* **DATASET EXTRACT**:
++++
/-- A record of a region that has been written goes along its edge: one that the management core keeps goes there at once, and that of a
handler launch goes, with the record it served, along the handler's own edge (R362, R364). -/
def State.deliverFault (s : State) (rg : Region) (k : Nat) : State :=
  let kept := match s.record? k with | some r => r.toMc | none => true
  let s1 := if kept then s.modRecord k fun r => { r with delivered := true } else s.deliver k 16 rg.edge
  match (s.launch? rg.launch).bind (·.handler) with
  | some h => if (match s1.record? h with | some r => r.server != 0 | none => false) then (s1.modRecord h fun r => { r with server := 0 }).deliver h 16 rg.edge else s1
  | none => s1

/-! ## The end of a launch (R193, R194, R199, R364) -/

/-- A reservation takes its region back: idle, and its image in the shadow planes again where it is to be kept (R199, R364). [DEDUCED: log 43] -/
def State.reloadReservation (s : State) (rg : Region) (task : Nat) : State :=
  match s.launch? (s.task task).launch with
  | none => s
  | some p =>
    let g := newRegion rg.id p rg.ox rg.oy 1
    let s1 := { s with regions := s.regions.map fun (x : Region) => if x.id == rg.id then g else x }
    (s1.install g p.img).modLaunch p.id fun x => { x with state := .loading (s.tick + 360 + g.coldCycles) }

/-- The region of a launch is free, or returns to its reservation; a reservation that is not kept ends with it (R193, R199, R200). A launch that it
followed may take another follow-on (R223). [DEDUCED: log 43] -/
def State.freeRegion (s : State) (l : Launch) (rg : Region) : State :=
  let s1 := (s.leave_ rg).unfollow rg.id
  let gone := { s1 with regions := s1.regions.filter (·.id != rg.id) }
  if l.handler.isSome || (l.lrec.timed && l.lrec.keep) then s1.reloadReservation rg l.lrec.taskid
  else if l.lrec.timed then
    let p := (s.task l.lrec.taskid).launch
    { gone with launches := gone.launches.filter (·.id != p) }
  else gone

/-- The id of a launch is free (R192, R193): that of a timed launch unless KEEP holds it, and never that of a handler. [DEDUCED: log 43] -/
def State.freeId (s : State) (l : Launch) : State :=
  if (l.lrec.named || l.lrec.timed) && l.handler.isNone && !(l.lrec.timed && l.lrec.keep) then
    s.modTask l.lrec.taskid fun t => { t with state := .free, counter := 0, loaded := false }
  else s

/-- A reservation has gone with the timed launch that ran on it: the records that wait there for a handler, and those that a handler launch waits there to
serve, go along the task's own edge (R364). [DEDUCED: log 43] -/
def State.strandHandlers (s : State) (k : Nat) : State :=
  let x := s.task k
  let hs := s.launches.filter fun l => l.handler.isSome && l.lrec.taskid == k && (match l.state with | .ready _ => true | _ => false)
  let s1 := { s with launches := s.launches.filter fun l => !hs.any (·.id == l.id) }
  let s2 := (hs.filterMap (·.handler)).foldl (fun s r => (s.modRecord r fun r => { r with server := 0 }).deliver r 16 x.edge) s1
  x.pending.foldl (fun s r => s.deliver r 16 x.edge) (s2.modTask k fun t => { t with pending := [] })

/-- A launch is over (R193): its completion block is written, which a handler launch has none of (R364), its region and id are free, its undo logs are
dropped (R367), and NEXT falls. FREC names a record where the status is TRAPPED or ABORTED, and reads 0 elsewhere (R194). [DEDUCED: log 82] -/
def State.endLaunch (s : State) (l : Launch) (rg : Option Region) (status detail rec_ : Nat) : State :=
  let first := ((rg.bind (·.first)).getD 0)
  let ninv := (rg.map (·.passed)).getD 0
  let frec := if status = 4 ∨ status = 11 then rec_ else 0
  let s1 := s.releaseSave l.id
  let s2 := if l.handler.isSome then s1
    else s1.writeSpan (agentBy l.agent) l.id 2 l.lrec.status (blockBytes status l.lrec.taskid detail first s1.tick frec ninv)
  let s3 := match rg with
    | some g =>
      let own := match s2.region? g.id with | some x => x.launch == l.id | none => false
      ((if own then s2.freeRegion l g else s2).discardHeld fun h => h.region == g.id).dropUndo g.id
    | none => s2
  let s4 := { s3 with launches := s3.launches.filter (·.id != l.id) }.freeId l
  let s5 := if l.lrec.timed && !l.lrec.keep && l.handler.isNone then s4.strandHandlers l.lrec.taskid else s4
  if l.lrec.nexten then s5.decrement l.lrec.next 1 else s5

/-! ## Follow-ons of a launch that ends in a fault or leaves its place (R223) -/

/-- The follow-on of a region has swapped a tile. -/
def State.followSwapped (s : State) (rg : Region) : Bool := match rg.follow with | some f => rg.tiles.any fun t => (s.tile t).region == some f | none => false

/-- A follow-on that has swapped no tile is READY again. -/
def State.returnFollow (s : State) (rg : Region) : State :=
  match rg.follow with
  | none => s
  | some f =>
    let s1 := rg.tiles.foldl (fun s t => s.leaveTile f t) s
    { s1 with regions := s1.regions.filter (·.id != f)
              launches := s1.launches.map fun (x : Launch) => if x.region == f then { x with state := .ready s.tick, region := 0, followOf := none } else x }

/-! ## Dispositions (R365, R366, R370) -/

/-- The status of a launch that a fault ends (R365). -/
def abortStatus (cd : Nat) : Nat := if cd = cQuiescent then 8 else if cd = cHang then 9 else 4

/-- The region that a record's launch still holds: a reservation goes on under the number of a launch that has ended on it. -/
def State.regionFor (s : State) (r : FaultRec) : Option Region := (s.region? r.region).bind fun g => if g.launch = r.launch then some g else none

/-- A region comes to an end; one that had come to an end of its own ends so instead. -/
def Region.endAs (g : Region) (status frec : Nat) : Region := { g with ending := if g.ending.isNone || g.ownEnd then some (status, 0, frec) else g.ending }
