-- ==== Sys2Proof/Certificates/Slice0/Obligations.lean ====
section
/-! DEFINITION. The statements for the provers. -/

open Sys2Proof Sys2Proof.Machine Sys2Proof.Safety

/-! ## The words and the decoder -/

/-- A step of a decision runs the decoded instruction: when the element whose turn it is holds in the chosen slot an operation word that decodes
to instruction i, the step of the machine is exec of i, the cursor naming that element, context and slot; when no element has an eligible
fire left, the decisions of the cycle end: nothing changes then but the part of the cycle and, in elements that have fired none in it, the
fairness counters and ages of slots that do not meet the conditions of R20, which become 0, while those of the others stay (R20, R21, R22, R53; that an
element whose decision trapped counts as one that has fired none is log 75). -/
def Obligations.StepRunsDecodedWord : Prop :=
  (∀ (s : State) (c : Cursor) (i : Instr), s.phase = 1 → s.decider = some c →
    let sl := (s.elem c.elem).active.slot c.slot
    sl.upd.toNat.testBit 0 = true →
    decode (isWide c.elem) (s.elem c.elem).active.repl (sl.upd.toNat.testBit 4) (sl.upd.toNat.testBit 3) sl.op = .ok i →
    step s = exec i { s with cursor := c }) ∧
  (∀ s : State, s.phase = 1 → s.decider = none →
    step s = .next s.rest ∧ s.rest = { s with phase := 2, elems := s.rest.elems } ∧
      ∀ e : Nat, ∃ l : List Ctx, s.rest.elem e = { s.elem e with ctxs := l } ∧
        ((∃ n : Note, (s.elem e).notes.getLast? = some n ∧ n.tick = s.tick) → l = (s.elem e).ctxs) ∧
        ((∀ n : Note, (s.elem e).notes.getLast? = some n → n.tick ≠ s.tick) → ∀ k : Nat, l[k]? = ((s.elem e).ctxs[k]?).map fun c =>
          let keep := fun (j : Nat) => c.fair.getD j 0 != 0 && s.slotMet e k j
          { c with fair := (List.range 16).map fun j => if keep j then c.fair.getD j 0 else 0, aged := c.aged.filter keep }))

/-- Words written out from the field table R53 and the opcode map R62 decode to the instructions they stand for; the XD1 bit adds 8 to a register
destination and is refused beside a channel. -/
def Obligations.DecodesWords : Prop :=
  decode false false false false 0x10020300 = .ok (.add ⟨.d 0, .head 0, .d 0, .none, 0, 0⟩) ∧
  decode false false true false 0x10020300 = .ok (.add ⟨.d 0, .head 0, .d 8, .none, 0, 0⟩) ∧
  decode true true false false 0x81452301 = .ok (.vredadd ⟨.head 0, .zero, .chan 0, .none, 0, 1⟩) ∧
  decode false false false false 0x902D2B01 = .ok (.ld ⟨.d 5, .zero, .chan 2, .none, 0, 1⟩) ∧
  decode false false true false 0x902D2B01 = .error .badUpd ∧
  decode false false false false 0xE4634F00 = .ok (.collapse ⟨.lit 0, .lit 1, .d 3, .none, 0, 0⟩) ∧
  decode true true false false 0xE4634F00 = .error .badKind

/-- Decoding an encoded instruction gives it back, every operand at every value the encoding admits (R53 to R62). -/
def Obligations.DecodeOfEncode : Prop :=
  ∀ (wide repl : Bool) (i : Instr) (w : Word32) (x1 x2 : Bool),
    i.wellFormed wide repl = true → encode i = some (w, x1, x2) → decode wide repl x1 x2 w = .ok i

/-- A word that decodes is the encoding of what it decodes to, which is well formed: no two words decode to one instruction, and no bit is
ignored (R53 to R62, R68). -/
def Obligations.EncodeOfDecode : Prop :=
  ∀ (wide repl x1 x2 : Bool) (w : Word32) (i : Instr),
    decode wide repl x1 x2 w = .ok i → i.wellFormed wide repl = true ∧ encode i = some (w, x1, x2)

/-- A word whose opcode no instruction has is refused as BAD_OP, whatever its other bits (R62, R68 check 6). -/
def Obligations.UnassignedOpcodeRefused : Prop :=
  ∀ (wide repl x1 x2 : Bool) (w : Word32),
    (∀ (i : Instr) (o : Op), i.parts ≠ some (bits w.toNat 31 24, o)) → decode wide repl x1 x2 w = .error .badOp

/-! ## Invariants and reset -/

/-- Every step of the machine keeps memory in its canonical form (log 3: the form is the model's own). -/
def Obligations.MemoryStaysCanonical : Prop := Kept MemoryCanonical

/-- What reset leaves (R408, R409): memory in its canonical form and every byte zero, READY and FAIL clear, no element loaded, no region, no
access, no fire in flight, the queues disabled. -/
def Obligations.ResetState : Prop :=
  MemoryCanonical State.reset ∧ (∀ a, memGet State.reset.mem a = 0) ∧ State.reset.tick = 0 ∧
    State.reset.mgmt.ready = false ∧ State.reset.mgmt.fail = 0 ∧ State.reset.elems = [] ∧ State.reset.regions = [] ∧
    State.reset.accesses = [] ∧ State.reset.flights = [] ∧ (∀ q, (State.reset.queue q).cfg = 0) ∧
    ∀ e k : Nat, (State.reset.ctx e k).fflags = 0 ∧ (State.reset.ctx e k).frm = 0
++++
* **WHAT THIS TASK INVOLVES**:
Where a line in the records above contains "which", include it in the count, and give only that number.

* **REPLY TO THE EXERCISE**:
3